The interesting part isn’t the features. It’s which concurrency primitive shows up where, and why.
tl;dr — IronSys is a composite production blueprint: a multi-service Go backend with stateful user sessions, streaming ingest, and usage aggregation. It uses CSP channels for pipelines and coordination, a goroutine-per-entity actor pattern for stateful sessions, mutexes and atomics for hot shared counters, and durable queues for cross-service handoff. Each primitive is picked for a specific failure mode. The pattern is not “mix for variety”; it’s “match the primitive to the work.”
The System Shape
Before deciding on concurrency primitives, sketch the work shapes. IronSys has four:
- Public API — request/response, modest concurrency, latency-sensitive. The classic HTTP backend.
- Live sessions — stateful, long-lived per-user entities. Think multiplayer game server, collaborative editor, real-time dashboard.
- Streaming ingest — high-throughput events arriving over Kafka/NATS, fanned out to workers for processing.
- Batch aggregation — periodic rollup jobs that read from storage, compute, write back.
Four shapes, four concurrency patterns. The wrong design would apply the same primitive to all four. The right design picks each separately.
flowchart LR
subgraph Shapes["Work shapes"]
S1["1. Public API
stateless · request/response"]
S2["2. Live sessions
stateful · long-lived"]
S3["3. Streaming ingest
high throughput · stateless"]
S4["4. Batch aggregation
pipeline · scheduled"]
end
subgraph Primitives["Concurrency primitives"]
P1["Goroutine + mutex
per-request handler"]
P2["Goroutine-per-entity
actor-like · private state"]
P3["Bounded channel + worker pool
CSP · backpressure"]
P4["CSP pipeline + errgroup
staged · cancellable"]
end
S1 --> P1
S2 --> P2
S3 --> P3
S4 --> P4
classDef shape fill:#e8f4f8,stroke:#2c5282
classDef prim fill:#f0fff4,stroke:#2f855a
class Shapes shape
class Primitives prim
The API Handlers
Nothing fancy. Stock Go HTTP server. Each request is its own goroutine (Go’s runtime does this automatically). Shared state — rate limiters, cache, config — is protected by mutexes or atomics:
type RateLimiter struct {
mu sync.Mutex
buckets map[string]*bucket
}
func (r *RateLimiter) Allow(key string) bool {
r.mu.Lock()
defer r.mu.Unlock()
b, ok := r.buckets[key]
if !ok {
b = newBucket()
r.buckets[key] = b
}
return b.allow()
}
Obvious choice. The contention is bounded by request rate, the state is small, a mutex is the simplest possible tool. Over-engineering here — sharded maps, lock-free data structures — buys nothing.

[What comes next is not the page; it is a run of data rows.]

/-- The sensors of a die or of HD (R424, R425): the last readings in sixteenths of a degree, those left out until the next reset, the
maximum and its sensor, whether the last sample was at or above the threshold, and since when every sample has been below the
hysteresis. -/
structure Thermal where
  readings : List Int
  failed : List Nat
  tmax : Int
  hot : Nat
  above : Bool
  coolAt : Option Nat
  deriving DecidableEq, Repr

/-- The power part: each die's state, 0 P0, 1 P1, 2 P2, the local tick since which its contexts have been IDLE (R413, R414), and
its thermal and compatibility duties in sixteenths (R223, R425); P3; the transition; the Hearth slots, those that failed, and
the memory check (R417–R419); domains cut and domains held in retention; a forced fallback, and one that Caselm has yet to record (R418); a latched wake as code and port (R422);
management packets and an I3C write held in P3 (R421); sensors; tripped dies, 4 for HD (R428). -/
structure Power where
  die : Map (Fin 4) Nat
  idleAt : Map (Fin 4) Nat
  thermal : Map (Fin 4) Nat
  compat : Map (Fin 4) Nat
  p3 : Bool
  trans : Option Transition
  slots : Map Domain Slot
  slotFail : List Domain
  memFail : Bool
  cut : List Domain
  kept : List Domain
  forced : Bool
  forcedDue : Bool
  wake : Option (Nat × Nat)
  held : List (List Byte)
  heldI3c : Option (List Byte)
  sensors : Map (Fin 5) Thermal
  trips : List (Fin 5)
  deriving DecidableEq, Repr

/-- The pins (R468, R472–R477): rail enables that are high with the tick at which they rose, rails whose power-good is accepted,
guest-site enables and resets; PDN_READY; FAULT_N and THERM_N as asserted or not; the straps; the ticks of power-good losses; rails
held off until RST_N, the tick at which a fallen enable may rise again, and the tick at which the guest sites' supplies rose. -/
structure Pins where
  en : Map Domain Nat
  good : List Domain
  guestEn : List (Fin 2)
  guestOut : List (Fin 2)
  pdnReady : Bool
  fault : Bool
  therm : Bool
  mgmtSel : Bool
  addr : Nat
  losses : Map Domain (List Nat)
  barred : List Domain
  again : Map Domain Nat
  guestAt : Nat
  deriving DecidableEq, Repr

/-! ## Boot and trust (20_boot_and_trust.md) -/

/-- How far the boot chain has come (R434, R441). -/
inductive BootStage where
  | held | hearth | rom | recovery | booting | caselm
  deriving DecidableEq, Repr

/-- An attestation report that can be read (R446): handle, bytes, and the tick at which it was built. -/
structure Attested where
  handle : Nat
  bytes : List Byte
  at_ : Nat
  deriving DecidableEq, Repr

/-- Boot and trust (R434–R450): the stage and its tick; RESET_CAUSE as cause and count; octal flash; uds_open; the Alias RSA key; the
last verification's check and status; the flash's image slot and the running image's header; image staging; reports; the
challenge with its tick; the token's staging; the scope in force, that ever granted, and when the unlock ends; the anti-rollback counter
and the revoked slots. -/
structure Boot where
  stage : BootStage
  at_ : Nat
  cause : Nat
  count : Nat
  octal : Bool
  udsOpen : Bool
  aliasRsa : Bool
  lastCheck : Nat
  lastStatus : Status
  flash : Option (List Byte)
  header : List Byte
  staging : Option Staging
  reports : List Attested
  nextHandle : Nat
  challenge : Option (List Byte × Nat)
  token : Staging
  scope : Nat
  ever : Nat
  unlockEnd : DWord
  unlockAt : Option Nat
  counter : Nat
  revoked : List Nat
  /-- The tables that Caselm has recorded in the configuration area and the bad-page list: repair tables (R229) and ring offsets (R264). -/
  tables : Map (Page × Nat × Nat) Word
  /-- The chip number that the configuration area holds, if one does (R293, R435). -/
  chip : Option Chip
  deriving DecidableEq, Repr

/-! ## Stitch and guests (21_stitch_and_guest_dies.md) -/

/-- A Stitch link (R451–R454): its state, 0 DOWN, 1 training, 2 UP; the modules in service; the ticks of each module's failed
trainings; the modules out until the next package reset. -/
structure Stitch where
  lstate : Nat
  mods : Nat
  fails : Map Nat (List Nat)
  gone : Nat
  /-- Messages discarded as malformed (R455). -/
  malformed : Nat
  /-- Credits returned by the far end, by channel (R455, R456). -/
  credits : Map Nat Nat
  deriving DecidableEq, Repr

/-- A guest access that is held by its buckets or waits for its answer (R460, R461). -/
structure GuestAcc where
  id : Nat
  off : Nat
  op : GuestOp
  at_ : Nat
  deriving DecidableEq, Repr

/-- An access toward a guest that waits for the answer (R460). -/
structure Outbound where
  id : Nat
  agent : Agent
  off : Nat
  len : Nat
  deadline : Nat
  deriving DecidableEq, Repr

/-- A thimble (R458–R463): admitted; the states of the windows, 1 open, 2 closing, by window; the directory, oldest first, of lines
with whether the guest modified them; buckets in thousandths of a request and of a line with the tick of their last filling; held
accesses; outbound accesses; and the tick of the link's reaching UP. -/
structure Thimble where
  admitted : Bool
  wins : Map Nat Nat
  dir : List (Nat × Bool)
  reqs : Nat
  lines : Nat
  filledAt : Nat
  held : List GuestAcc
  out : List Outbound
  upAt : Nat
  /-- The guest was rejected (R458, R464). -/
  rejected : Bool
  /-- Snoops sent and not yet answered, oldest first: the line, whether the guest held it modified, and the tick (R457). -/
  snoops : List (Nat × Bool × Nat)
  deriving DecidableEq, Repr

/-! ## Debug and margining (23_debug_and_margining.md) -/

/-- A margin run (R492–R494): target and configuration words, the side, 0 low, 1 high, and the step that is next, the lanes that
have failed on this side with their edges, the low edges once known; the lane that an optical run has under test, and the high edges known. -/
structure Margin where
  tgt : Word
  cfg : Word
  high : Bool
  step : Nat
  edges : Map Nat Nat
  low : Map Nat Nat
  start : Nat
  held : Option Word
  lane : Nat
  highs : Map Nat Nat
  deriving DecidableEq, Repr

/-- An access of the debug port that is under way and has not been answered (R486): what its response will say, and the tick of the
request's last bit. -/
structure DbgAccess where
  status : Status
  data : List Byte
  at_ : Nat
  deriving DecidableEq, Repr

/-- The debug port and the TAP (R486–R496): the pending access; the debug module's registers (R488); halted Reeve cores; the margin
run, the last run's edges, status and whether they are valid; the TAP's instruction register and the levels the lands were loaded
with. -/
structure Debug where
  pending : Option DbgAccess
  dmi : Map Nat Word
  halted : List Nat
  margin : Option Margin
  edges : Map Nat (Nat × Nat)
  valid : Bool
  status : Status
  ir : Nat
  boundary : List Bool
  deriving DecidableEq, Repr

/-! ## Memory stacks (09_memory_stacks.md) -/

/-- A repair copy in progress (R226): the failing row as it is addressed, the kind, spare or relief page it goes to, and its
start. -/
structure RepairCopy where
  ch : Nat
  bank : Nat
  row : Nat
  kind : Nat
  target : Nat
  start : Nat
  deriving DecidableEq, Repr

/-- A line access that is held while its row is copied (R226): a request, or a read of the patrol, with what the read finds. -/
structure HeldLine where
  off : Nat
  data : Option (List Byte)
  tagged : Bool
  mill : Bool
  patrol : Bool
  found : LineErr
  deriving DecidableEq, Repr

/-- A stack controller and its base die (R221–R229): the refresh step, samples below its threshold, the compatibility override and its
last duty step, refresh and patrol positions, the tracked rows with their counts by bank, the copy that runs, the failing rows that wait,
the repair log oldest first, the last temperature sample, and a trip with the tick since which the stack is cool (R428, R430). -/
structure Stack where
  step : Nat
  below : Nat
  override : Bool
  compatAt : Nat
  refreshAt : Nat
  nextBank : Nat
  patrolPos : Nat
  patrolAt : Nat
  tracks : Map (Nat × Nat) (List (Nat × Nat))
  copy : Option RepairCopy
  waiting : List (Nat × Nat × Nat)
  /-- Accesses held by the copy, in the order of their arrival, and the tick at which the first of them arrived. -/
  held : List HeldLine
  heldAt : Option Nat
  log : List (Word × Word)
  sampleAt : Nat
  temp : Nat
  tripped : Bool
  railCut : Bool
  coolAt : Option Nat
  deriving DecidableEq, Repr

What IronSys does here that many teams miss: every handler is context-aware from request entry:
func (s *Server) HandleFoo(w http.ResponseWriter, r *http.Request) {
ctx, cancel := context.WithTimeout(r.Context(), 5*time.Second)
defer cancel()
result, err := s.service.Foo(ctx, parseReq(r))
writeResponse(w, result, err)
}
Context flows everywhere downstream. The handler layer is boring; that’s the point.
The Live Sessions — Actor Pattern in Go
Each active user session is a long-lived goroutine with an inbox channel. I call this the goroutine-per-entity pattern — it’s Erlang actors without the runtime, built from Go primitives.
type Session struct {
id SessionID
mailbox chan SessionCmd // the "actor" inbox
shutdown chan struct{}
state sessionState // private to this goroutine
}
type SessionCmd struct {
op string
args interface{}
reply chan<- SessionReply // optional reply channel
}
func runSession(ctx context.Context, s *Session) {
defer close(s.mailbox)
for {
select {
case cmd := <-s.mailbox:
s.handle(cmd)
case <-s.shutdown:
s.flush() // persist final state
return
case <-ctx.Done():
return
}
}
}
Why this pattern, not “session is a struct with a mutex”?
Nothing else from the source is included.